Your job is to return every line in the data holding the string "then".

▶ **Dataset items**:
- Opening Delimiter -

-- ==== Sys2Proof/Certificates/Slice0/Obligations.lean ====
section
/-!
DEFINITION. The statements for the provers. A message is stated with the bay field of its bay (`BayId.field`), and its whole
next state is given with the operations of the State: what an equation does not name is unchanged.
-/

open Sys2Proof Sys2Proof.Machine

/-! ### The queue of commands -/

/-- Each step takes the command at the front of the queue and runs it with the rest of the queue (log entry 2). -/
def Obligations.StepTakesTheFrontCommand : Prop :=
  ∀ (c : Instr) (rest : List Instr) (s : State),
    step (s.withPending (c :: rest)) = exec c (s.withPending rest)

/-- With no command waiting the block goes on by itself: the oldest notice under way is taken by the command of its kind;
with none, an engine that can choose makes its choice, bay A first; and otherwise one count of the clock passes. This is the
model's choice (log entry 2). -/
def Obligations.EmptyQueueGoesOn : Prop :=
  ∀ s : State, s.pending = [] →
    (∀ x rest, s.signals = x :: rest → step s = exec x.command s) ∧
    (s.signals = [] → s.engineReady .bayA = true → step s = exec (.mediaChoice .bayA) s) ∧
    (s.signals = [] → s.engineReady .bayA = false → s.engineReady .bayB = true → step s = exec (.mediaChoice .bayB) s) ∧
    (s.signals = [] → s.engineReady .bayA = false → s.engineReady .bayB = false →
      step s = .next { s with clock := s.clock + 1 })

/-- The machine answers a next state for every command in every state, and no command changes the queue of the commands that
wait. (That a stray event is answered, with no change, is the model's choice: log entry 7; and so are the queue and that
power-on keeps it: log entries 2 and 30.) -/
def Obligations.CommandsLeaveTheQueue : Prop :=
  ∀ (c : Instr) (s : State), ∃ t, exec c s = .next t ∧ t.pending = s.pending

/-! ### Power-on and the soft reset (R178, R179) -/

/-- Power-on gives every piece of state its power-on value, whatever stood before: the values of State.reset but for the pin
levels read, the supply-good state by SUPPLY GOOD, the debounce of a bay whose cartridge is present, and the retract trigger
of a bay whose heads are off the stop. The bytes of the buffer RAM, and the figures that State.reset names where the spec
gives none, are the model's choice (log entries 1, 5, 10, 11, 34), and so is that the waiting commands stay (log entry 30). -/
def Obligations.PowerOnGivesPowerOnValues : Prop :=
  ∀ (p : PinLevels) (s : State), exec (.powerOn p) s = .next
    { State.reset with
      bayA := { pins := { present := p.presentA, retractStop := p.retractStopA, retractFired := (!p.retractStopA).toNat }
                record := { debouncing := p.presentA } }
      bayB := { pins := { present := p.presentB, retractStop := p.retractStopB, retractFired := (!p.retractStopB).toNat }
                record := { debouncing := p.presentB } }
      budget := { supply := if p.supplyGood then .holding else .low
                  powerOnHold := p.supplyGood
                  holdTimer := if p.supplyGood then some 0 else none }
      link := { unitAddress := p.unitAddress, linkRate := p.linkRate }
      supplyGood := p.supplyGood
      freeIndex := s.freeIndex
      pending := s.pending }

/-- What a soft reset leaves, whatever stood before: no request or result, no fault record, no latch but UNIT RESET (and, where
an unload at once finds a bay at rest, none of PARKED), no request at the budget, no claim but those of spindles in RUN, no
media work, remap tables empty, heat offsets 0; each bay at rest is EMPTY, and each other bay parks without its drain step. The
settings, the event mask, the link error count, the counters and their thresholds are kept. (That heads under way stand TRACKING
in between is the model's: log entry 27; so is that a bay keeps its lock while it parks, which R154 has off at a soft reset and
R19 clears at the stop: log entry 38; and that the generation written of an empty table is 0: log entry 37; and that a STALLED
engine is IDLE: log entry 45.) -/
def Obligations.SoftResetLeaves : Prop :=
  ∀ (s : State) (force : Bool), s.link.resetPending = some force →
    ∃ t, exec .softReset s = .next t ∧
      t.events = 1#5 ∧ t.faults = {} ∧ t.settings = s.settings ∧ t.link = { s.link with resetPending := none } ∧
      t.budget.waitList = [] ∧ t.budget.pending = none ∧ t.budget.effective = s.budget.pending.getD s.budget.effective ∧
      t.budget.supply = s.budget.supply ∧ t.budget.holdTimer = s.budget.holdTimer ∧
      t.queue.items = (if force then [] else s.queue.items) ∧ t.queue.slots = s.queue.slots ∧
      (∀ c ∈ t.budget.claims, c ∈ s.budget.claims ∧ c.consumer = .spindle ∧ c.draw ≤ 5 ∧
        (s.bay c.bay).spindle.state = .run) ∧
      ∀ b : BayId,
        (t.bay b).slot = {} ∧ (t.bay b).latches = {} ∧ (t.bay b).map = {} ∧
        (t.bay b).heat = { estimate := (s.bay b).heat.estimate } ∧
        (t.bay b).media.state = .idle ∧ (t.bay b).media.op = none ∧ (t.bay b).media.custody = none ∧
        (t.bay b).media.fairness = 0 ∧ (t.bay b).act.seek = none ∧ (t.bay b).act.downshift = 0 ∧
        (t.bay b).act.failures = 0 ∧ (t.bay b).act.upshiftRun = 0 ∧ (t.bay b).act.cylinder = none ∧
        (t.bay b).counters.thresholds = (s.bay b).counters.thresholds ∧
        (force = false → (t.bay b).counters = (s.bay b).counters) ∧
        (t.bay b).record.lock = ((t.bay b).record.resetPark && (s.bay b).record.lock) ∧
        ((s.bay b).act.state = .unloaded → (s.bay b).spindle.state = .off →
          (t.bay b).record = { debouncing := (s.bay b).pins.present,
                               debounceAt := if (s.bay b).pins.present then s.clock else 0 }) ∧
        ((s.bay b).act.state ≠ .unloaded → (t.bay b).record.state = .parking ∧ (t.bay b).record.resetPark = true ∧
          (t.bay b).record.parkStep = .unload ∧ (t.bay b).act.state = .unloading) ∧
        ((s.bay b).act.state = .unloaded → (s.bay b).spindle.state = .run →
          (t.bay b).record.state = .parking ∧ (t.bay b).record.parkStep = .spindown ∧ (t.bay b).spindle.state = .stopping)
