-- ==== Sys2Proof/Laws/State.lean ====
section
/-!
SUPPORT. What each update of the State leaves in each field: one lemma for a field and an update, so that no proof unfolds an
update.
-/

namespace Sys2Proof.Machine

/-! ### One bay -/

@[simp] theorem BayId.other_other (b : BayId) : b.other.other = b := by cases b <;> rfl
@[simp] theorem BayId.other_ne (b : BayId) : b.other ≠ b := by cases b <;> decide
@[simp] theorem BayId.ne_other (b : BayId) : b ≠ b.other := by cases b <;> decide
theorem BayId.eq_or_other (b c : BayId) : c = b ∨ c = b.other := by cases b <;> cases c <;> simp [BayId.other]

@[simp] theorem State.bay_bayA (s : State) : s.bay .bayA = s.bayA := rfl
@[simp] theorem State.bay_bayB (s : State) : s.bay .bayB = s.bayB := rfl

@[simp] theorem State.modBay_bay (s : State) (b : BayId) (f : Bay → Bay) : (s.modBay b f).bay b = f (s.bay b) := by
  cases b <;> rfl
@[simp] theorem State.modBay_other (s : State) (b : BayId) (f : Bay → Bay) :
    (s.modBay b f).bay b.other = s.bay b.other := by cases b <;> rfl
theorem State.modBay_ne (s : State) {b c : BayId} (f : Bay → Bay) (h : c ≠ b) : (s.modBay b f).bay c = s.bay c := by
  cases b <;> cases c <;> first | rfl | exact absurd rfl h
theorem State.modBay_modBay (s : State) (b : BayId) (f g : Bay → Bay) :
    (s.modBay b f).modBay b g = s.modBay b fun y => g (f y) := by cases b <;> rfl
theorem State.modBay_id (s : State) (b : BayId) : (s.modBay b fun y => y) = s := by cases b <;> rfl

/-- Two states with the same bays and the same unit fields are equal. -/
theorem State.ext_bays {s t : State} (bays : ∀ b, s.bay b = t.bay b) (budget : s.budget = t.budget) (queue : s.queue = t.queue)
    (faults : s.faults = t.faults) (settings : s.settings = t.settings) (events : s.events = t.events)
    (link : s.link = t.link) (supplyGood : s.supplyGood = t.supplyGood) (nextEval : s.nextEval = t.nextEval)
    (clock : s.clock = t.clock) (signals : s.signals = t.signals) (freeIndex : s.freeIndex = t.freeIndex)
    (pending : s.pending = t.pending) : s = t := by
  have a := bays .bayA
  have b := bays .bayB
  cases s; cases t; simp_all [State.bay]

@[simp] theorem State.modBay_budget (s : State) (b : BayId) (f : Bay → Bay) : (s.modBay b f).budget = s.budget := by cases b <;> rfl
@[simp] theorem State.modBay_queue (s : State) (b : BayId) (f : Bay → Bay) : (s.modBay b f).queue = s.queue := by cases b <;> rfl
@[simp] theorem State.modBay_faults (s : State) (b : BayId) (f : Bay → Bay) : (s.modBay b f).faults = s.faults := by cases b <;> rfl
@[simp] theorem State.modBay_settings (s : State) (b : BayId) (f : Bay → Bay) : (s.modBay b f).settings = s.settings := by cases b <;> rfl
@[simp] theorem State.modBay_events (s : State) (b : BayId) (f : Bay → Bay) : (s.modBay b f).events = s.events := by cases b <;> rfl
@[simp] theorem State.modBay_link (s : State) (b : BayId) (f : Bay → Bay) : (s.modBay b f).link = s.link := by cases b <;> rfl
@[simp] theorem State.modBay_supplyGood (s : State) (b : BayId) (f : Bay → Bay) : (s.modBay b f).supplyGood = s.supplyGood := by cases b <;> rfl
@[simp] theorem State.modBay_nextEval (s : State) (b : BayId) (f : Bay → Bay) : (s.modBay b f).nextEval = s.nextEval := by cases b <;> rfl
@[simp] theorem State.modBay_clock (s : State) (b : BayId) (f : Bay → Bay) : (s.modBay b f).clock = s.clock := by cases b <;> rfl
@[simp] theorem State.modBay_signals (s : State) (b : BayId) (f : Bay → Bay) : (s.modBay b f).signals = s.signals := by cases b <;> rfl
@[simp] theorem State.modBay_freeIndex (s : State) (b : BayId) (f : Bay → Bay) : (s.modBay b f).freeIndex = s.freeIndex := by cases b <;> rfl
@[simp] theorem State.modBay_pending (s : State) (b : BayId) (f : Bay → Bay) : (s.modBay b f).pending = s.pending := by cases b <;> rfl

- Closing Delimiter -

▶ **FINISHED TASK**:
      budget := { supply := if p.supplyGood then .holding else .low
                  holdTimer := if p.supplyGood then some 0 else none }
      t.queue.items = (if force then [] else s.queue.items) ∧ t.queue.slots = s.queue.slots ∧
                               debounceAt := if (s.bay b).pins.present then s.clock else 0 }) ∧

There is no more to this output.